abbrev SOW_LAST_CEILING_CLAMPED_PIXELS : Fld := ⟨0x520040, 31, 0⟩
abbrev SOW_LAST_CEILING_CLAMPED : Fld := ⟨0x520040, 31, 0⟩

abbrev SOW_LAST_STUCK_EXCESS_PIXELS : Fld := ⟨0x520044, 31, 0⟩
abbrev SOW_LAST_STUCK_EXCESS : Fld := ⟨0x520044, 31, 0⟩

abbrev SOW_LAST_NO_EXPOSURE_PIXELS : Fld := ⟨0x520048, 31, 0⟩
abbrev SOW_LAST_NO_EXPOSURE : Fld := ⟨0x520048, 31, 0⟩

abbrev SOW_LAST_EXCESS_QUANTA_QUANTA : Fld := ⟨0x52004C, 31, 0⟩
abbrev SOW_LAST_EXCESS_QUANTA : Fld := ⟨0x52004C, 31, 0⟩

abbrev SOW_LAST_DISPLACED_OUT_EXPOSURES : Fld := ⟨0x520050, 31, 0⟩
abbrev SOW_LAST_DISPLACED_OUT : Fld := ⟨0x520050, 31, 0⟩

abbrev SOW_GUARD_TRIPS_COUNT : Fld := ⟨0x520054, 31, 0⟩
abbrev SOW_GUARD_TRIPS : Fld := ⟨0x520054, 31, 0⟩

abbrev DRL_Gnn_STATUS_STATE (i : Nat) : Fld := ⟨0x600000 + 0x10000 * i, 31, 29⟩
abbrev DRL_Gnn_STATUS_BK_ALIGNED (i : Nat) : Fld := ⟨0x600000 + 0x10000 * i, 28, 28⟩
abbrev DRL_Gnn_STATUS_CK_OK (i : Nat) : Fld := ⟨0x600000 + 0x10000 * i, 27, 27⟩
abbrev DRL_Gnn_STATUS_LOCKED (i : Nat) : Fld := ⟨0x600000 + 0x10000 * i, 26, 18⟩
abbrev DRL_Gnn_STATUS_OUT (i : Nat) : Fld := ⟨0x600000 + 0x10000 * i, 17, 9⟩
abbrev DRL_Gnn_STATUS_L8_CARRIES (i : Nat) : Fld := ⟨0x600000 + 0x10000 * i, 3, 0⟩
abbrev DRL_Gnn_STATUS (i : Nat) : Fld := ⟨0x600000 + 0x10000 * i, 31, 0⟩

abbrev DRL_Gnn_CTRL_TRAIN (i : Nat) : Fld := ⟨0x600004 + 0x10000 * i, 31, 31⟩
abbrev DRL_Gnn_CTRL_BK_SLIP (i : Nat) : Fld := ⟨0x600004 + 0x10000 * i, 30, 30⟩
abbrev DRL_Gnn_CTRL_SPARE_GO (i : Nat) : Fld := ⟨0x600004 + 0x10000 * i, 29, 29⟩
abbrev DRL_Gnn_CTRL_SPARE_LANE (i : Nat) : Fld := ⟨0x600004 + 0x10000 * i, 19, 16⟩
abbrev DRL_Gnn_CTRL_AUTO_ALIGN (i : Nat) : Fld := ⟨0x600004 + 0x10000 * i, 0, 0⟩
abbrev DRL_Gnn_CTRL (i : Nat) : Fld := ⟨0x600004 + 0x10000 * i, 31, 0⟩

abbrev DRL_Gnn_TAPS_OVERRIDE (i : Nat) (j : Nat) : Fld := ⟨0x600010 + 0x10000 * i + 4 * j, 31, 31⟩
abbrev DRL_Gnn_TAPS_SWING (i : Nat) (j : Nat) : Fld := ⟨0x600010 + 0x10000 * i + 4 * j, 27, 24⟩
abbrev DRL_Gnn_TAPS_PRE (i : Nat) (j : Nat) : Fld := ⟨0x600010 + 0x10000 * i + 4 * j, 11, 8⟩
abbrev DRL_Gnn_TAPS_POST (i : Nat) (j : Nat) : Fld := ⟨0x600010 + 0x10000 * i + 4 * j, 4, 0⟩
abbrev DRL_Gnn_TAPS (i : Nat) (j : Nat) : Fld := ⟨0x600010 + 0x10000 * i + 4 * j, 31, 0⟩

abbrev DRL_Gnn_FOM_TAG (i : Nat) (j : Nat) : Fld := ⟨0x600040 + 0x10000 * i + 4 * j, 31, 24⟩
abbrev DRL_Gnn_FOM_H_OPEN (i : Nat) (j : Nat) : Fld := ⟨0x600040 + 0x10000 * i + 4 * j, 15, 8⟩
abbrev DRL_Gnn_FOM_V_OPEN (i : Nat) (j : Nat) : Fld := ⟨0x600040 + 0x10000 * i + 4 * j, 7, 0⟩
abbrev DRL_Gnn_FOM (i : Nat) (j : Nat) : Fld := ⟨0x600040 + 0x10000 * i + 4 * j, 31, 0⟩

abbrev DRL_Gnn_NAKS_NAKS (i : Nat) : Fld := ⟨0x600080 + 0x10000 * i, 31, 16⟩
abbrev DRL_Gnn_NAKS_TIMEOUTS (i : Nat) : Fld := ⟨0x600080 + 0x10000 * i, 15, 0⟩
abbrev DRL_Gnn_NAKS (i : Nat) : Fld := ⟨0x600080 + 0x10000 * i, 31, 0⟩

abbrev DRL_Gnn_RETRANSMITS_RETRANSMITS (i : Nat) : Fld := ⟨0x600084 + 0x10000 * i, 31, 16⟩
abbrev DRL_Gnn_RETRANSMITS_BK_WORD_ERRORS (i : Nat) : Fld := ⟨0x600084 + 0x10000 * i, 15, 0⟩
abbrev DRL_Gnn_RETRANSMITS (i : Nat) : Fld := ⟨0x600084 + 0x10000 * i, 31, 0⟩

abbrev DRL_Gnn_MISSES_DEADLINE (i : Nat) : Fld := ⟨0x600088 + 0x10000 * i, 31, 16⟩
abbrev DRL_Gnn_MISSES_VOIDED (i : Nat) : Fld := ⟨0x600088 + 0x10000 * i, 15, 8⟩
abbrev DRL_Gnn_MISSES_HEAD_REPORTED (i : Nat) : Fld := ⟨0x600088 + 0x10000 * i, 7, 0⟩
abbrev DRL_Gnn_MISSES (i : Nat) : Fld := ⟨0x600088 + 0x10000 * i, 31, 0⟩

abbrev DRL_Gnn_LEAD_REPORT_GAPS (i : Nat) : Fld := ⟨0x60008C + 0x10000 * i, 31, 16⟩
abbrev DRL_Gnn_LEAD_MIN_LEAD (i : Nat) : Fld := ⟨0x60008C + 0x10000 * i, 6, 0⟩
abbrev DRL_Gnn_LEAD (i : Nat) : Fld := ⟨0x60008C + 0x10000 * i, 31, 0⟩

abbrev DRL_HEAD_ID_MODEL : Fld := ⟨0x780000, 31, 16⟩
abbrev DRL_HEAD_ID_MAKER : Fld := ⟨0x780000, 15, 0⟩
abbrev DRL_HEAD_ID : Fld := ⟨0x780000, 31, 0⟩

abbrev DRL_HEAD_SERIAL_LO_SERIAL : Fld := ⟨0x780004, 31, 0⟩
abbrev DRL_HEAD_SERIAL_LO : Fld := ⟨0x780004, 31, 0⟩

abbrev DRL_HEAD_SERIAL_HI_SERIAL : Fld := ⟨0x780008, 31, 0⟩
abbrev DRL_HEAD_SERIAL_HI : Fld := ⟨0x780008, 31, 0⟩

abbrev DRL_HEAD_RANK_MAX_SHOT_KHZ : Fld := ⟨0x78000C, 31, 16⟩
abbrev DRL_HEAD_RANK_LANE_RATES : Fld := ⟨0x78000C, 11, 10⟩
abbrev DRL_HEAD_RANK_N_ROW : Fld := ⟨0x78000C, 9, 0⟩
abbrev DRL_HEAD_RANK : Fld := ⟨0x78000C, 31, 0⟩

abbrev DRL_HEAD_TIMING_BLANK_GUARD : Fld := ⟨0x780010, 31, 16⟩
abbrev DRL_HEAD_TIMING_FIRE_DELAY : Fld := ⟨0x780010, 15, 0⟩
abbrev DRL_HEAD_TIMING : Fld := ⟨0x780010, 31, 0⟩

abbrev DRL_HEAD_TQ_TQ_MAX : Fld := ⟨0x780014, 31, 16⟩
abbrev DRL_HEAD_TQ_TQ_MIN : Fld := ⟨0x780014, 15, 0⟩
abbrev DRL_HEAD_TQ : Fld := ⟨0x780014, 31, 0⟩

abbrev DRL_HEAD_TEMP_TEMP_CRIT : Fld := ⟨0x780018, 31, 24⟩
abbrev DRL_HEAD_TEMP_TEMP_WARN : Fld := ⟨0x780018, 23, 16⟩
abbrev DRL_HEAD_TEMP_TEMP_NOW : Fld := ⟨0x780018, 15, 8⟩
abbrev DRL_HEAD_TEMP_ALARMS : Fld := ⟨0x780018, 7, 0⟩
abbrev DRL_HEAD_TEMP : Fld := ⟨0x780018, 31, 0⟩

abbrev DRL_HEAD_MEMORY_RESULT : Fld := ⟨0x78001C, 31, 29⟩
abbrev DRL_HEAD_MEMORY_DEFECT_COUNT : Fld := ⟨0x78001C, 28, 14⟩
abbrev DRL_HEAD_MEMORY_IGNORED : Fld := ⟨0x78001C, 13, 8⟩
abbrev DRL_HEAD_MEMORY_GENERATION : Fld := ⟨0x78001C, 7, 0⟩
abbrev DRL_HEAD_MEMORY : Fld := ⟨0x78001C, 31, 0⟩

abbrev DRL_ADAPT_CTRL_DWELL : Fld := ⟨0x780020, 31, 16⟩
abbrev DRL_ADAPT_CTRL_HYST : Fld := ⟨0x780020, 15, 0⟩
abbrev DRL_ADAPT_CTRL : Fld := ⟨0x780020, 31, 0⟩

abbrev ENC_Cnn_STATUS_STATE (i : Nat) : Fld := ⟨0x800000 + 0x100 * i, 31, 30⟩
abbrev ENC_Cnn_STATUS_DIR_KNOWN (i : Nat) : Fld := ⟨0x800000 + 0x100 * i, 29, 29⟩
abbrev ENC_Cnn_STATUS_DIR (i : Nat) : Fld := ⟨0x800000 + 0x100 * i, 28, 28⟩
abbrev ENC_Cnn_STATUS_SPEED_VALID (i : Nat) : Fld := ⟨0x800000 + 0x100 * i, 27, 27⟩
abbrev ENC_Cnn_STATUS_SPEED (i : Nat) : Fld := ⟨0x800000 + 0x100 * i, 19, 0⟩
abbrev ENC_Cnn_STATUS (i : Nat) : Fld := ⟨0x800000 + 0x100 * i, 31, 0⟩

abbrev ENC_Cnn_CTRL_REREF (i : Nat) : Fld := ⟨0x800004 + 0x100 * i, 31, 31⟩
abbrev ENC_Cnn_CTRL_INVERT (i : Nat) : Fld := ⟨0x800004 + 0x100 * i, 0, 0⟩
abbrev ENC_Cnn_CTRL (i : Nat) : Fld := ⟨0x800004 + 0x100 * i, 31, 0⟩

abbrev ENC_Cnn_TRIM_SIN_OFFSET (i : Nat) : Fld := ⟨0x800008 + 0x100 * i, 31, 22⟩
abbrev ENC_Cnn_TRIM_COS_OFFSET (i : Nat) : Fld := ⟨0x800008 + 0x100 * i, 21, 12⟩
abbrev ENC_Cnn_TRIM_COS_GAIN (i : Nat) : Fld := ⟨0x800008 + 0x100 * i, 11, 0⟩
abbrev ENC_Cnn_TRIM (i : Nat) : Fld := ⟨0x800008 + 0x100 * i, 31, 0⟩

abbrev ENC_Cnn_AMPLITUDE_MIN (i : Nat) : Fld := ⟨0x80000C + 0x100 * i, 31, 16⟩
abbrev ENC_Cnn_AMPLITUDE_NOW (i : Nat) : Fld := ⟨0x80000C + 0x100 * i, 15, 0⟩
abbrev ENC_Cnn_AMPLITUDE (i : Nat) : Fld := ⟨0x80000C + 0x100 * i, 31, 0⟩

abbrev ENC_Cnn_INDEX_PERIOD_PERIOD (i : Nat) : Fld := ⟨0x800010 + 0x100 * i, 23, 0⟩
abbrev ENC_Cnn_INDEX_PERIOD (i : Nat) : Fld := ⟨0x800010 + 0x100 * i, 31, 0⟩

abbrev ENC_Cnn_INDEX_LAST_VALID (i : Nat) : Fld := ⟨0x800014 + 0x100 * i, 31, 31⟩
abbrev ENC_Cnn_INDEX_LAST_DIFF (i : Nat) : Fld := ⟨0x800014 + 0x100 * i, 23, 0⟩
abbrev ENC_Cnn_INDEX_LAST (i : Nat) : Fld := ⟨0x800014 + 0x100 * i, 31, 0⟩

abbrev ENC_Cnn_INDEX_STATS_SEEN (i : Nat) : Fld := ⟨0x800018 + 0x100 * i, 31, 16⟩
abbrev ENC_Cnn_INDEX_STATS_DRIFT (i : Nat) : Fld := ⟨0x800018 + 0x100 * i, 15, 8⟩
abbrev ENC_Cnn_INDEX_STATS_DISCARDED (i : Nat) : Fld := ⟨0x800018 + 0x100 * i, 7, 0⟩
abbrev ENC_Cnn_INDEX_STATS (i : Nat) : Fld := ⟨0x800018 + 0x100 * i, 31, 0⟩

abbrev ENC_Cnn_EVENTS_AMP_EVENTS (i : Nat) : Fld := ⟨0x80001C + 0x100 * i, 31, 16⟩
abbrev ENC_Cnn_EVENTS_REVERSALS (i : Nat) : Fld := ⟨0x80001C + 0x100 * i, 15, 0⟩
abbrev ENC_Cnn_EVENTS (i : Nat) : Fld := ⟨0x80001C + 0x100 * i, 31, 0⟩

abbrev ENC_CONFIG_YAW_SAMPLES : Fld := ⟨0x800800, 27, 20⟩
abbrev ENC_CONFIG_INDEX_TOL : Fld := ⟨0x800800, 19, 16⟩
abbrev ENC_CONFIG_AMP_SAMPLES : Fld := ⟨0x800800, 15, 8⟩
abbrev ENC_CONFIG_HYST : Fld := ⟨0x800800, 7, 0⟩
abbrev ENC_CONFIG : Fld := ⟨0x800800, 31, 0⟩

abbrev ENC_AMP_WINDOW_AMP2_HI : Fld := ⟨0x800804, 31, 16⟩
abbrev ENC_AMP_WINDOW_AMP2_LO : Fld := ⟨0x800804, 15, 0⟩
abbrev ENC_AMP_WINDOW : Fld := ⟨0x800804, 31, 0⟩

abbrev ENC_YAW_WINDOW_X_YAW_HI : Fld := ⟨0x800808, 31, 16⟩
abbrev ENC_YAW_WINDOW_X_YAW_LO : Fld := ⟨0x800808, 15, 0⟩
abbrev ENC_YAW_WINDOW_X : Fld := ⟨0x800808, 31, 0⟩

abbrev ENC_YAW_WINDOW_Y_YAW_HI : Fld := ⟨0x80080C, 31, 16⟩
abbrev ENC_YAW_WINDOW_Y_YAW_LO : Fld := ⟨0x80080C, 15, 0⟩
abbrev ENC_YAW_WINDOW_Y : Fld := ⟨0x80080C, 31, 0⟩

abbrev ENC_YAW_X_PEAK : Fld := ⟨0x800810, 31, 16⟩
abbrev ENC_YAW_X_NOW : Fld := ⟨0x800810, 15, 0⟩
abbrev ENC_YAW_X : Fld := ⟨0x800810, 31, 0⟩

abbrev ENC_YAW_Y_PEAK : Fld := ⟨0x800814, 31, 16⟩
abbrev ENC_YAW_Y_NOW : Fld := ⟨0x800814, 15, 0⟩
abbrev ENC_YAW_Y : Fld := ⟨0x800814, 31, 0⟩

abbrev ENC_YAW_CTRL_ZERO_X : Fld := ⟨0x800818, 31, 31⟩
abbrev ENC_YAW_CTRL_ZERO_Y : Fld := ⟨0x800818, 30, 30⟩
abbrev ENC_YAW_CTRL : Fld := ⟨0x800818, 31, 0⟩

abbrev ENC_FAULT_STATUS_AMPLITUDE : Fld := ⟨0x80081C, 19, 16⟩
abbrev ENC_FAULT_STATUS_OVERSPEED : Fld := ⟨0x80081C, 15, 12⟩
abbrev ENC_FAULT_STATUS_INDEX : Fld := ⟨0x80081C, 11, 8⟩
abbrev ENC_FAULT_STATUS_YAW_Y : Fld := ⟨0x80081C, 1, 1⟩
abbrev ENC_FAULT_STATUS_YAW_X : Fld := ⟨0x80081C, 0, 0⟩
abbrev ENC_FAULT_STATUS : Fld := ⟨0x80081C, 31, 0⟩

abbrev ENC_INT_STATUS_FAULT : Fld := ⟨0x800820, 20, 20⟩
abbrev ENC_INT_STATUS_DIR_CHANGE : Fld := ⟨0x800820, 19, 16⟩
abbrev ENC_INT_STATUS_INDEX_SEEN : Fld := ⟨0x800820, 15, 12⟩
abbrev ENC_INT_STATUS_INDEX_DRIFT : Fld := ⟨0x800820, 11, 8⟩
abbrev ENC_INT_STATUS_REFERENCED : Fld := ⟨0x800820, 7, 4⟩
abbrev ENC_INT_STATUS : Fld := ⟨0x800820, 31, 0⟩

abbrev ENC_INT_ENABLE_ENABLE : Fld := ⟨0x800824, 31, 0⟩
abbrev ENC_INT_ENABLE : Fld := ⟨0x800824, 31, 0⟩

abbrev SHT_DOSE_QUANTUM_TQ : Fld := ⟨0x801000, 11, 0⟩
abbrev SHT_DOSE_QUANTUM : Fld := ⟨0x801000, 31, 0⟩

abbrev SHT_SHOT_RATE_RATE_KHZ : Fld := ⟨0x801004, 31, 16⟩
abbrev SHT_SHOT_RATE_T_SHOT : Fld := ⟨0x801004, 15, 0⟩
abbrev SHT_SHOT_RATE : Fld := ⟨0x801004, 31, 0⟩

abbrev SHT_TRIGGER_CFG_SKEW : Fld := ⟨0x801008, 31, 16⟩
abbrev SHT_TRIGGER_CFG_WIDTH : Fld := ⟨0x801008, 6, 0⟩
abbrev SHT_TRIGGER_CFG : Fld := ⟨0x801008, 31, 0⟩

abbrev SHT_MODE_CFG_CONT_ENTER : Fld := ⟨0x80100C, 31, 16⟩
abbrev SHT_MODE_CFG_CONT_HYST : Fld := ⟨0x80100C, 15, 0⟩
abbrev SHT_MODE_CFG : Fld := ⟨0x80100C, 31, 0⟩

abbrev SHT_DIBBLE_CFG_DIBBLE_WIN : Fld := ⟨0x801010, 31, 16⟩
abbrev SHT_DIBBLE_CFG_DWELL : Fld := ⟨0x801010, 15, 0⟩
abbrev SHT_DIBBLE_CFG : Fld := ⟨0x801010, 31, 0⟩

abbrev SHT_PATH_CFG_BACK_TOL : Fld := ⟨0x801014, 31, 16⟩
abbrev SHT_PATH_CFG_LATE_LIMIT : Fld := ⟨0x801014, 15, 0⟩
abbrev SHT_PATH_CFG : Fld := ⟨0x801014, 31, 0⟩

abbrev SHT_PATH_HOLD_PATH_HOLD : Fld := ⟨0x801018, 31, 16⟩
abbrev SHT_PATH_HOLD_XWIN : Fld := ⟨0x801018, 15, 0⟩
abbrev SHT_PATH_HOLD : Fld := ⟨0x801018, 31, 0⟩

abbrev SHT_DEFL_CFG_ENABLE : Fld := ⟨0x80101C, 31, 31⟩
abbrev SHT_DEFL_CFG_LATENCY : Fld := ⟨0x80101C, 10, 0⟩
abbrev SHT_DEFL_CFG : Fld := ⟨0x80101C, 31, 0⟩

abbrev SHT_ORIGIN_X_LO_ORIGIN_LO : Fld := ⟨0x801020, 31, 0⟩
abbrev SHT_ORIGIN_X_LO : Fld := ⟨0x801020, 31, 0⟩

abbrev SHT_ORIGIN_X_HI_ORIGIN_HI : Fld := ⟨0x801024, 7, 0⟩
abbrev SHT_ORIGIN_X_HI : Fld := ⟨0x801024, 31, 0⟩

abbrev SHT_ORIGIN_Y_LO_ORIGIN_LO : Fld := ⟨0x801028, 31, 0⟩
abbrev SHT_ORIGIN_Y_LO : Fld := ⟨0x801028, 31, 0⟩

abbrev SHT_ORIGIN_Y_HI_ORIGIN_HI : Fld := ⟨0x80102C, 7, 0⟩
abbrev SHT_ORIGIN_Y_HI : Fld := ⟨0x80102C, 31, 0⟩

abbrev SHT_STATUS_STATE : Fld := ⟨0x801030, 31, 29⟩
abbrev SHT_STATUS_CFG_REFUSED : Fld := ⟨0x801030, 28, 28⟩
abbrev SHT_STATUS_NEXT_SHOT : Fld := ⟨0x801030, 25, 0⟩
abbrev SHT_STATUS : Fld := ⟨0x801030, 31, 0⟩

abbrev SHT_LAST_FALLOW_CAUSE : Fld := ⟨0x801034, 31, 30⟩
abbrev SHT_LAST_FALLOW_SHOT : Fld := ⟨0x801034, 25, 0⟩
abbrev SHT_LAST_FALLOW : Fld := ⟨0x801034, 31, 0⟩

-=-=-

**TASK PROMPT**: Retype, in the same exact form, the lines of the material above from the line holding "abbrev DRL_HEAD_MEMORY_IGNORED : Fld" through the line holding "abbrev ENC_Cnn_INDEX_STATS_DISCARDED (i".

**ANSWER**:
abbrev DRL_HEAD_MEMORY_IGNORED : Fld := ⟨0x78001C, 13, 8⟩
abbrev DRL_HEAD_MEMORY_GENERATION : Fld := ⟨0x78001C, 7, 0⟩
abbrev DRL_HEAD_MEMORY : Fld := ⟨0x78001C, 31, 0⟩

abbrev DRL_ADAPT_CTRL_DWELL : Fld := ⟨0x780020, 31, 16⟩
abbrev DRL_ADAPT_CTRL_HYST : Fld := ⟨0x780020, 15, 0⟩
abbrev DRL_ADAPT_CTRL : Fld := ⟨0x780020, 31, 0⟩

abbrev ENC_Cnn_STATUS_STATE (i : Nat) : Fld := ⟨0x800000 + 0x100 * i, 31, 30⟩
abbrev ENC_Cnn_STATUS_DIR_KNOWN (i : Nat) : Fld := ⟨0x800000 + 0x100 * i, 29, 29⟩
abbrev ENC_Cnn_STATUS_DIR (i : Nat) : Fld := ⟨0x800000 + 0x100 * i, 28, 28⟩
abbrev ENC_Cnn_STATUS_SPEED_VALID (i : Nat) : Fld := ⟨0x800000 + 0x100 * i, 27, 27⟩
abbrev ENC_Cnn_STATUS_SPEED (i : Nat) : Fld := ⟨0x800000 + 0x100 * i, 19, 0⟩
abbrev ENC_Cnn_STATUS (i : Nat) : Fld := ⟨0x800000 + 0x100 * i, 31, 0⟩

abbrev ENC_Cnn_CTRL_REREF (i : Nat) : Fld := ⟨0x800004 + 0x100 * i, 31, 31⟩
abbrev ENC_Cnn_CTRL_INVERT (i : Nat) : Fld := ⟨0x800004 + 0x100 * i, 0, 0⟩
abbrev ENC_Cnn_CTRL (i : Nat) : Fld := ⟨0x800004 + 0x100 * i, 31, 0⟩

abbrev ENC_Cnn_TRIM_SIN_OFFSET (i : Nat) : Fld := ⟨0x800008 + 0x100 * i, 31, 22⟩
abbrev ENC_Cnn_TRIM_COS_OFFSET (i : Nat) : Fld := ⟨0x800008 + 0x100 * i, 21, 12⟩
abbrev ENC_Cnn_TRIM_COS_GAIN (i : Nat) : Fld := ⟨0x800008 + 0x100 * i, 11, 0⟩
abbrev ENC_Cnn_TRIM (i : Nat) : Fld := ⟨0x800008 + 0x100 * i, 31, 0⟩

abbrev ENC_Cnn_AMPLITUDE_MIN (i : Nat) : Fld := ⟨0x80000C + 0x100 * i, 31, 16⟩
abbrev ENC_Cnn_AMPLITUDE_NOW (i : Nat) : Fld := ⟨0x80000C + 0x100 * i, 15, 0⟩
abbrev ENC_Cnn_AMPLITUDE (i : Nat) : Fld := ⟨0x80000C + 0x100 * i, 31, 0⟩

abbrev ENC_Cnn_INDEX_PERIOD_PERIOD (i : Nat) : Fld := ⟨0x800010 + 0x100 * i, 23, 0⟩
abbrev ENC_Cnn_INDEX_PERIOD (i : Nat) : Fld := ⟨0x800010 + 0x100 * i, 31, 0⟩

abbrev ENC_Cnn_INDEX_LAST_VALID (i : Nat) : Fld := ⟨0x800014 + 0x100 * i, 31, 31⟩
abbrev ENC_Cnn_INDEX_LAST_DIFF (i : Nat) : Fld := ⟨0x800014 + 0x100 * i, 23, 0⟩
abbrev ENC_Cnn_INDEX_LAST (i : Nat) : Fld := ⟨0x800014 + 0x100 * i, 31, 0⟩

abbrev ENC_Cnn_INDEX_STATS_SEEN (i : Nat) : Fld := ⟨0x800018 + 0x100 * i, 31, 16⟩
abbrev ENC_Cnn_INDEX_STATS_DRIFT (i : Nat) : Fld := ⟨0x800018 + 0x100 * i, 15, 8⟩
abbrev ENC_Cnn_INDEX_STATS_DISCARDED (i : Nat) : Fld := ⟨0x800018 + 0x100 * i, 7, 0⟩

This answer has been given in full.